▶ [WORK ITEM]: Your output should be the lines of the data that follow, reproduced exactly from the first through the line bearing "open Sys2Proof".

Collected data:
-- ==== Sys2Proof/Machine/Ops.lean ====
section
/-! DEFINITION. The operations the blocks share: time, the message controller's posting, lookups, the window and class
queries, and the free order of blocks that act at one moment. -/

namespace Sys2Proof.Machine

open Sys2Proof

/-! ### Time (R18) -/

/-- Reference cycles in one microsecond: 200 MHz (R18). -/
def cyclesPerMicro : Nat := 200

/-- `n` reference cycles pass: the timebase advances by one each microsecond and wraps at 48 bits (R18). -/
def Time.advance (n : Nat) (t : Time) : Time where
  clock    := t.clock + n
  timebase := (t.timebase + ((t.clock + n) / cyclesPerMicro - t.clock / cyclesPerMicro)) % 2 ^ 48

/-- The clock reaches `target`, or stays where it is when it is already there or past (log 2). -/
def Time.reach (target : Nat) (t : Time) : Time := t.advance (target - t.clock)

/-- The timebase reaches the value `v`, or stays where it is when it is already there or past (log 2). -/
def Time.reachTimebase (v : Nat) (t : Time) : Time :=
  if v ≤ t.timebase then t
  else t.reach ((t.clock / cyclesPerMicro + (v - t.timebase)) * cyclesPerMicro)

/-- A command of a part held in reset has no effect (R15, R16: nothing runs and no byte is taken; log 5). -/
def State.live (s : State) (t : State) : Host.Outcome State Fault Refusal := .next (if s.inReset then s else t)

/-! ### Counts -/

/-- A saturating count: one more, stopping at `max` (00_scope, Arithmetic). -/
def satSucc (max v : Nat) : Nat := min max (v + 1)

/-- clamp (00_scope, Arithmetic). -/
def clampInt (lo hi v : Int) : Int := max lo (min hi v)

/-- The difference of two distances, taken without sign. -/
def distanceBetween (a b : Nat) : Nat := (a - b) + (b - a)

/-! ### The message controller (R10 to R12) -/

/-- The transmitter, when IDLE, takes the waiting reply, otherwise the oldest report (R12). -/
def Message.kick (clock : Nat) (m : Message) : Message :=
  match m.tx with
  | some _ => m
  | none =>
    if m.hold then m
    else
      match m.slot with
      | some r => { m with slot := none, tx := some ⟨r.frame, r.restart, clock⟩ }
      | none =>
        match m.reports with
        | [] => m
        | r :: rs => { m with reports := rs, tx := some ⟨r.frame, false, clock⟩ }

/-- Posting a report: it joins the tail of a queue of 32, or is dropped and counted (R10); an IDLE transmitter takes it at
once (R12). -/
def Message.post (clock : Nat) (r : Report) (m : Message) : Message :=
  if 32 ≤ m.reports.length then { m with reportsLost := satSucc 65535 m.reportsLost }
  else Message.kick clock { m with reports := m.reports ++ [r] }

/-- A block posts a report (R10). -/
def post (r : Report) (s : State) : State := s.setMsg (s.msg.post s.time.clock r)

/-! ### Replies (R9, R202) -/

/-- A reply before it is framed: its status, its fields, and whether it is the RESTART reply (R13). -/
structure Reply where
  status  : Status
  fields  : List Byte
  restart : Bool
deriving DecidableEq, Repr

/-- A reply with status OK. -/
def okReply (fields : List Byte) : Reply := ⟨.ok, fields, false⟩

/-- A refusal: the status byte alone (R202). -/
def refuse (st : Status) : Reply := ⟨st, [], false⟩

/-- The frame of a reply: kind plus 0x80 modulo 256, the TAG unchanged (R9). -/
def Reply.frame (kind tag : Byte) (r : Reply) : Frame := ⟨kind + 0x80, tag, u8 r.status.code ++ r.fields⟩

/-! ### The spectrum plan's answers (R34, R39, R40) -/

/-- The effective class of a bin (R34). -/
def Plan.effective (p : Plan) (b : Nat) : BinClass := if b < p.limit then p.stored.getD b .fixed else .fixed

/-- The half-width of the probe band, ceil(32 / D) (R39). -/
def Settings.halfWidth (t : Settings) : Nat := (32 + t.chipDivider - 1) / t.chipDivider

/-- The lowest bin of the probe band (R39). -/
def Settings.bandLow (t : Settings) : Nat := t.carrier - t.halfWidth

/-- The highest bin of the probe band (R39). -/
def Settings.bandHigh (t : Settings) : Nat := t.carrier + t.halfWidth

/-- Whether a bin lies in the probe band. -/
def Settings.inBand (t : Settings) (b : Nat) : Bool := decide (t.bandLow ≤ b) && decide (b ≤ t.bandHigh)

/-- The bins of the probe band, n - h to n + h (R39). -/
def Settings.bandBins (t : Settings) : List Nat := (List.range (2 * t.halfWidth + 1)).map (t.bandLow + ·)

/-- No bin of the band is effectively FIXED (R40). -/
def Plan.admissible (p : Plan) (t : Settings) : Bool := t.bandBins.all fun b => p.effective b != .fixed

/-- Every bin of the band is effectively FREE (R40). -/
def Plan.windowFree (p : Plan) (t : Settings) : Bool := t.bandBins.all fun b => p.effective b == .free

/-! ### Lookups -/

/-- Settings for a leg that has none: all zero. No rule reads them, since every reader's leg has settings. -/
def Settings.none : Settings := ⟨0, 0, 0, 0, 0, 0, 0, 0, 0, 0, 0, 0, 0, 0, 0, 0, 0, 0, 0, 0⟩

/-- The leg record of a leg. -/
def State.leg (s : State) (g : LegId) : LegRecord := s.legs.get g

/-- The settings of a leg. -/
def State.legSettings (s : State) (g : LegId) : Settings := (s.leg g).settings.getD .none

/-- The leg record with a new value. -/
def State.setLeg (s : State) (g : LegId) (r : LegRecord) : State := s.setLegs (s.legs.set g r)

/-- Whether the leg's probe band is admissible under the map in force (R40). -/
def State.admissible (s : State) (g : LegId) : Bool := s.plan.admissible (s.legSettings g)

/-- Whether the leg's probe band is window-free under the map in force (R40). -/
def State.windowFree (s : State) (g : LegId) : Bool := s.plan.windowFree (s.legSettings g)

/-- The OPEN window, if any (R22, R32). -/
def State.openWindow (s : State) : Option Window := s.win.table.find? fun w => w.state == .opened

/-- Whether an OPEN window includes the leg (R32). -/
def State.windowOn (s : State) (g : LegId) : Bool :=
  match s.openWindow with
  | some w => w.legs.get g
  | none => false

/-- Whether the window named is OPEN. -/
def State.windowIsOpen (s : State) (id : Nat) : Bool :=
  match s.openWindow with
  | some w => w.id == id
  | none => false

/-- A bin is watched on a leg (R179). -/
def State.watched (s : State) (g : LegId) (b : Nat) : Bool :=
  match s.plan.effective b with
  | .free => true
  | .scheduled => s.windowOn g
  | .fixed => false

/-- The record of the sweep queue with an id. -/
def State.findSweep (s : State) (id : Nat) : Option Sweep := s.seq.queue.find? fun w => w.id == id

/-- The sweep queue with the record of an id rewritten in place. -/
def State.updateSweep (s : State) (id : Nat) (f : Sweep → Sweep) : State :=
  s.setSeq { s.seq with queue := s.seq.queue.map fun w => if w.id == id then f w else w }

/-- A profile slot. -/
def State.slot (s : State) (i : SlotId) : Slot := s.prof.slots.get i

/-- The profile slots with one replaced. -/
def State.setSlot (s : State) (i : SlotId) (v : Slot) : State :=
  s.setProf { s.prof with slots := s.prof.slots.set i v }

/-- The lag slot replaced. -/
def State.setLag (s : State) (v : LagSlot) : State := s.setProf { s.prof with lag := v }

/-- What the ingress monitor holds for a leg. -/
def State.ingLeg (s : State) (g : LegId) : IngressLeg := s.ing.legs.get g

/-- What the ingress monitor holds for a leg, replaced. -/
def State.setIngLeg (s : State) (g : LegId) (v : IngressLeg) : State :=
  s.setIng { s.ing with legs := s.ing.legs.set g v }

/-- A leg's element list. -/
def State.elements (s : State) (g : LegId) : List Element := (s.map.get g).elements

/-- A leg's element list replaced, its revision kept. -/
def State.setElements (s : State) (g : LegId) (es : List Element) : State :=
  s.setMap (s.map.set g { s.map.get g with elements := es })

/-- The leg's anchor: the element with the anchor flag set (R129). -/
def State.anchor (s : State) (g : LegId) : Option Element := (s.elements g).find? fun e => e.anchor

/-- The first id, counting upward from `next` and wrapping from 255 to 1, that is not used, within `fuel` tries (R23, R52). -/
def allocateId : Nat → Nat → List Nat → Nat
  | 0, next, _ => next
  | fuel + 1, next, used =>
    if used.contains next then allocateId fuel (if next == 255 then 1 else next + 1) used else next

/-- The id after an id (R23, R52). -/
def nextIdAfter (id : Nat) : Nat := if id == 255 then 1 else id + 1

/-! ### Time that passes (R18, R74, R80, R82) -/

/-- The clock at which the acquisition's burst begins: 2,000 ns after its start (R78). -/
def InFlight.burstStart (a : InFlight) : Nat := a.startClock + 400

/-- The code register at `clock`: in the BURST phase it has made one step at the end of each chip of 10·D ns, L at the most (R74,
R75); in every other phase it stands. -/
def State.codeAt (clock : Nat) (s : State) : List Bool :=
  match s.seq.inFlight, s.probe.phase with
  | some a, .burst =>
    let t := s.legSettings a.leg
    codeAfter t.codeLength (min t.codeLength ((clock - a.burstStart) / (2 * t.chipDivider))) (codeStart t.codeLength)
  | _, _ => s.probe.code

/-- The time becomes `t`, and what runs with the clock comes with it: the samples whose instants have come are taken (R80, R82) and
the code register has made its steps (R74). Every passing of time goes through here; a load of the timebase does not. -/
def State.passTo (t : Time) (s : State) : State :=
  ((s.setTime t).setCap (s.cap.sampleTo t.clock)).setProbe { s.probe with code := s.codeAt t.clock }

/-- `n` reference cycles pass before a command is taken (log 2). -/
def State.after (n : Nat) (s : State) : State := s.passTo (s.time.advance n)

/-- The clock of an event that a rule places at `target` (log 2). -/
def State.atClock (target : Nat) (s : State) : State := s.passTo (s.time.reach target)

/-- The end of work that began at clock `start`: after it began, no later than `limit` cycles after it, and otherwise when the
command says, `n` cycles from now (R89, R97; log 12). -/
def State.atEndOfWork (n start limit : Nat) (s : State) : State :=
  s.atClock (max (start + 1) (min (s.time.clock + n) (start + limit)))

/-! ### Blocks that act at the same moment in no stated order (R10, R37, R46; log 7) -/

/-- The next block to act among several, each given as the list of its actions in their order: the choice is free, and no
choice is made when one block is left. -/
def interleave : Nat → List (List (State → State)) → State → State
  | 0, _, s => s
  | n + 1, blocks, s =>
    match blocks.filter (fun b => !b.isEmpty) with
    | [] => s
    | [b] => b.foldl (fun t f => f t) s
    | blocks' =>
      let i := Config.nextBlock s.draws % blocks'.length
      match blocks'.getD i [] with
      | [] => s
      | f :: rest => interleave n (blocks'.set i rest) (f (s.setDraws (s.draws + 1)))

/-- All the blocks act, in a free order that keeps each block's own order. -/
def together (blocks : List (List (State → State))) (s : State) : State :=
  interleave (blocks.flatten.length + 1) blocks s

end Sys2Proof.Machine
end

▶ [TASK RESPONSE]:
-- ==== Sys2Proof/Machine/Ops.lean ====
section
/-! DEFINITION. The operations the blocks share: time, the message controller's posting, lookups, the window and class
queries, and the free order of blocks that act at one moment. -/

namespace Sys2Proof.Machine

open Sys2Proof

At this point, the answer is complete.